简介:Anovelacrylateinimer,2-(2-chloroacetyloxy)ethylacrylate,waspreparedbythereactionof2-hydroxyethylacrylatewithchloroacetylchlorideinthepresenceoftriethylamine.Theself-condensingvinyllivingradicalpolymerizationoftheinimerwasstudiedandthehyperbranchedmacromoleculescontainingesterlinkagesontheirbackbonewereprepared.Allthepolymerizationproductswerecharacterizedby1HNMR.Thepolymerizationdegreeandthebranchingparameterwerecalculatedbasedonthe1HNMRspectra.Ithasbeenshownthatthisinimerexhibitsaverydistinctivepolymerizationbehavior.Similartostep-growthpolymerization,thepolymerizationdegreeoftheproductsformedincreasedexponentiallyduringtheearlystageofthepolymerization,andthentheincreasingratesloweddown.However,theinimerremainedpresentthroughoutthepolymerizationconsistentwithconventionalfreeradicalpolymerization.Also,ifmuchlongerpolymerizationtimewasused,thepolymerizationsystemwouldbecomegelduetothecrosslinkingreactionderivedfromradical-radicalrecombination.Asaresultoftheunequalreactivityof-CH2Cland>CHCl,analmostlinearproductwasobtainedatamolarratioofbipytoinimer=0.05,whilearelativelyhighratioofbipytoinimer1favoredtheformationofthebranchedstructure.Themacromoleculesformedatahighratioofbipytoinimer1exhibitedanexcellentsolubilityinorganicsolventssuchasacetone.
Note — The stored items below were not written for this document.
-- ==== Sys2Proof/Safety.lean ====
section
/-! DEFINITION. The vocabulary in which claims are written: which request a command is, when the executor executes
it, what a reply leaves in the link, what stays as it was, and the invariants of the part. -/

namespace Sys2Proof.Machine

/-! ## Requests -/

/-- The frame that a command of the executor takes, with the KIND of its row (R204, R207, R208, R211, R212). -/
def requestFrame : Instr → Option WireFrame
  | .ping q p => some ⟨q, 0x01, p⟩
  | .identify q p => some ⟨q, 0x02, p⟩
  | .restart q p => some ⟨q, 0x03, p⟩
  | .allStop q p => some ⟨q, 0x04, p⟩
  | .ackReports q p => some ⟨q, 0x05, p⟩
  | .deviceSet q p => some ⟨q, 0x06, p⟩
  | .deviceGet q p => some ⟨q, 0x07, p⟩
  | .deviceCommit q p => some ⟨q, 0x08, p⟩
  | .progOpen q p => some ⟨q, 0x09, p⟩
  | .progAppend q p => some ⟨q, 0x0A, p⟩
  | .progSeal q p => some ⟨q, 0x0B, p⟩
  | .progDelete q p => some ⟨q, 0x0C, p⟩
  | .progInfo q p => some ⟨q, 0x0D, p⟩
  | .progRead q p => some ⟨q, 0x0E, p⟩
  | .zoneStart q p => some ⟨q, 0x0F, p⟩
  | .zoneAbort q p => some ⟨q, 0x10, p⟩
  | .zonePause q p => some ⟨q, 0x11, p⟩
  | .zoneResume q p => some ⟨q, 0x12, p⟩
  | .zoneStep q p => some ⟨q, 0x13, p⟩
  | .zoneSkip q p => some ⟨q, 0x14, p⟩
  | .zoneTrip q p => some ⟨q, 0x15, p⟩
  | .zoneClearTrip q p => some ⟨q, 0x16, p⟩
  | .zoneStatus q p => some ⟨q, 0x17, p⟩
  | .zoneSetParam q p => some ⟨q, 0x18, p⟩
  | .zoneGetParam q p => some ⟨q, 0x19, p⟩
  | .zoneCommit q p => some ⟨q, 0x1A, p⟩
  | .zoneDiscard q p => some ⟨q, 0x1B, p⟩
  | .sensorSet q p => some ⟨q, 0x1C, p⟩
  | .sensorRead q p => some ⟨q, 0x1D, p⟩
  | .scanSet q p => some ⟨q, 0x1E, p⟩
  | .scanGet q p => some ⟨q, 0x1F, p⟩
  | .retry q k p => some ⟨q, k, p⟩
  | .unknownKind q k p => some ⟨q, k, p⟩
  | .goodFrame .. | .frameCrc | .frameLength | .frameGap | .silenceTimerExpiry _ | .goBack | .frameSent
  | .softReset | .hardReset .. | .tick | .cycleStart _ | .conversionCompletion .. | .stopSample _
  | .receivedByte _ => none

/-- The payload length is one that the row's kind allows (R198). RETRY and UNKNOWN_KIND stand for no kind of their
own. -/
def lengthAllowed : Instr → Bool
  | .ping _ p => decide (p.length ≤ 119)
  | .identify _ p | .restart _ p | .allStop _ p | .deviceCommit _ p | .scanGet _ p => decide (p.length = 0)
  | .ackReports _ p | .deviceGet _ p | .progOpen _ p | .progSeal _ p | .progDelete _ p | .progInfo _ p
  | .zoneAbort _ p | .zonePause _ p | .zoneSkip _ p | .zoneTrip _ p | .zoneClearTrip _ p | .zoneStatus _ p
  | .zoneCommit _ p | .zoneDiscard _ p | .sensorRead _ p => decide (p.length = 1)
  | .zoneResume _ p | .zoneStep _ p | .zoneGetParam _ p => decide (p.length = 2)
  | .progRead _ p => decide (p.length = 3)
  | .zoneStart _ p => decide (p.length = 5)
  | .deviceSet _ p => decide (p.length = 8)
  | .sensorSet _ p => decide (p.length = 13)
  | .zoneSetParam _ p => decide (p.length = 40)
  | .progAppend _ p => decide (p.length ∈ [9, 17, 25, 33, 41, 49, 57, 65])
  | .scanSet _ p => decide (0 < p.length ∧ p.length = 1 + nat8 p 0)
  | .retry .. | .unknownKind .. => true
  | .goodFrame .. | .frameCrc | .frameLength | .frameGap | .silenceTimerExpiry _ | .goBack | .frameSent
  | .softReset | .hardReset .. | .tick | .cycleStart _ | .conversionCompletion .. | .stopSample _
  | .receivedByte _ => true

/-- The field code with which a request is refused whose first payload byte names a zone above 11 (1), a slot above
15 (2) or a sensor above 15 (6) (R5, R49, R106, R107, R162 to R164, R167, R201). -/
def numberRefused : Instr → Option Byte
  | .progOpen _ p | .progAppend _ p | .progSeal _ p | .progDelete _ p | .progInfo _ p | .progRead _ p =>
    if 15 < nat8 p 0 then some 2 else none
  | .zoneStart _ p | .zoneAbort _ p | .zonePause _ p | .zoneResume _ p | .zoneStep _ p | .zoneSkip _ p
  | .zoneTrip _ p | .zoneClearTrip _ p | .zoneStatus _ p | .zoneSetParam _ p | .zoneGetParam _ p
  | .zoneCommit _ p | .zoneDiscard _ p =>
    if 11 < nat8 p 0 then some 1 else none
  | .sensorSet _ p | .sensorRead _ p => if 15 < nat8 p 0 then some 6 else none
  | .ping .. | .identify .. | .restart .. | .allStop .. | .ackReports .. | .deviceSet .. | .deviceGet ..
  | .deviceCommit .. | .scanSet .. | .scanGet .. | .retry .. | .unknownKind .. | .goodFrame .. | .frameCrc
  | .frameLength | .frameGap | .silenceTimerExpiry _ | .goBack | .frameSent | .softReset | .hardReset ..
  | .tick | .cycleStart _ | .conversionCompletion .. | .stopSample _ | .receivedByte _ => none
简介:Averymildandextremelyefficienthydrolysismethodfortransformationofpolystyrene-b-poly(tert-butylacrylate)(PS-b-PtBA)topolystyrene-b-poly(acrylicacid)(PS-b-PAA)wasdesignedandcarriedoutusingmoreconvenientandinexpensivechlorotrimethylsilane/sodiumiodideasreagents.Thehydrolysisproductcanself-assembleinaqueousmediatogiveregularmicelleswithPSblockformingthecoreandPAL4blockformingthecorona,orintetrahydrofuran(THF)togivereversemicelleswiththehydrophilicblockinthecore.
简介:Thesemibatchemulsifier-freeemulsioncopolymerizationofmethylmethacrylate(MMA)andbutylacrylate(BA)inthepresenceof2-hydroxyethylmethacrylate(HEMA)initiatedbyK2S2O8(PSP)wasstudied.Thelatexparticlescanmaintainanappreciablestabilityduringtheemulsifier-freeemulsioncopolymerizationofMMAandBAinthepresenceofHEMA.Theaverageparticlediameterincreasewithanincreaseoftotalsolidscontent,HEMAcontent,PSPcontent,ionicstrengthofthesystemandmonomerfeedrate,anddecreasewiththemonomerfeedrationfrom3/1(MMA/BA:molarration).to1/3.ThestabilityofthisreactionsystemisimprovedbyaddingHEMAasnonioniccomonomer,Highsolidscontent(50%)latexwithmonodisperseparticlecanbeobtainedusingthisprocess.
简介:Muchattentionhasbeenpaidtothedevelopmentofnewpolymerelectrolytewithspecialmorphology,soastoimprovetheirelectrochemicalpropertiestomeettheneedsoflithium(ion)battery.Inthiswork,PEMlatexwassynthesizedbyemulsion-fi-eepolymerization.ThemicrophotoofPEMlate...
简介:Cationic乳胶与cationic表面活化剂通过苯乙烯(圣)和丁基acrylate(BA)的乳剂copolymerization被准备,cetyltrimethyl铵溴化物(CTAB)。包括粒子尺寸,乳胶性质缩放分发,潜力,表面紧张和单体变换,为与不同CTAB数量准备的乳胶被决定。这些性质的进化在乳剂聚合期间被跟随以便理解粒子形成的机制。结果证明粒子尺寸和潜力是聚合时间和乳胶固体的功能。有cationic的平行乳剂聚合,anionic控告了开始者,没有费用的开始者也被执行,乳胶性质在不同聚合时间被决定。所有这些结果专心地基于乳剂聚合,表面活化剂吸附和乳胶粒子稳定的机制被解释。